■ Collected data entries ■
▼

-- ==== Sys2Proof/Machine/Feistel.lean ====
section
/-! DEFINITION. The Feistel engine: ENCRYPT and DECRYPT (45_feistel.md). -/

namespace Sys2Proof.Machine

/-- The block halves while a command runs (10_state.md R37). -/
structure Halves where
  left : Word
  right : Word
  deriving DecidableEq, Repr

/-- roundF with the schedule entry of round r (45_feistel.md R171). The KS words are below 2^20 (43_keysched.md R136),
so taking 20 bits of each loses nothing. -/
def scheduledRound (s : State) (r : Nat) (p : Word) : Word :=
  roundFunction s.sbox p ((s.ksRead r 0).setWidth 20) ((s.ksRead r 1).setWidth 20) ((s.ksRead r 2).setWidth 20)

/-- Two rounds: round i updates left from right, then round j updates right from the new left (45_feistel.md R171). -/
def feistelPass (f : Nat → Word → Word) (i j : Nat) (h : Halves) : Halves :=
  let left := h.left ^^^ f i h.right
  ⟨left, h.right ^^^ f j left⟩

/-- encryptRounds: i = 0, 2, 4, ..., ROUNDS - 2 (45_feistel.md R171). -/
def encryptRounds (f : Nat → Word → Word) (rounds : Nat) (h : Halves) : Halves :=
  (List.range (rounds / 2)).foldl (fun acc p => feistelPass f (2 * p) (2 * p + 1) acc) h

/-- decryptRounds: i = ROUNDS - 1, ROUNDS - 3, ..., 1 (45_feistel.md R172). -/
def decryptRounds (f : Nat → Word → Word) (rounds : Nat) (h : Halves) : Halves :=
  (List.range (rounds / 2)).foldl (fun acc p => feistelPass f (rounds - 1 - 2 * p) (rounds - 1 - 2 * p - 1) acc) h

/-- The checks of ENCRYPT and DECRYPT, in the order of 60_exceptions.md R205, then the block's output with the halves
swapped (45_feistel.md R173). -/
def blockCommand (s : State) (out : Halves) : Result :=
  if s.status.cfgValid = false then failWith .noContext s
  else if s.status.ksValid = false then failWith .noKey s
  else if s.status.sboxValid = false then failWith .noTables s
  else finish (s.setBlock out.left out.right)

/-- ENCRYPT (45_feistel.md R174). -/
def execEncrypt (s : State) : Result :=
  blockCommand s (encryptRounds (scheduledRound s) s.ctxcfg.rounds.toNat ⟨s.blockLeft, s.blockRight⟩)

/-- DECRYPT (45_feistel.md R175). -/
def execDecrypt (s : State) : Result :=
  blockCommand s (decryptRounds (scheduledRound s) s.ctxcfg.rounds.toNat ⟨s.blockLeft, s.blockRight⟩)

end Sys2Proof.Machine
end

▲

Would you please filter the lines above and copy every one that includes "toNat"?

■ Solution ■
  blockCommand s (encryptRounds (scheduledRound s) s.ctxcfg.rounds.toNat ⟨s.blockLeft, s.blockRight⟩)
  blockCommand s (decryptRounds (scheduledRound s) s.ctxcfg.rounds.toNat ⟨s.blockLeft, s.blockRight⟩)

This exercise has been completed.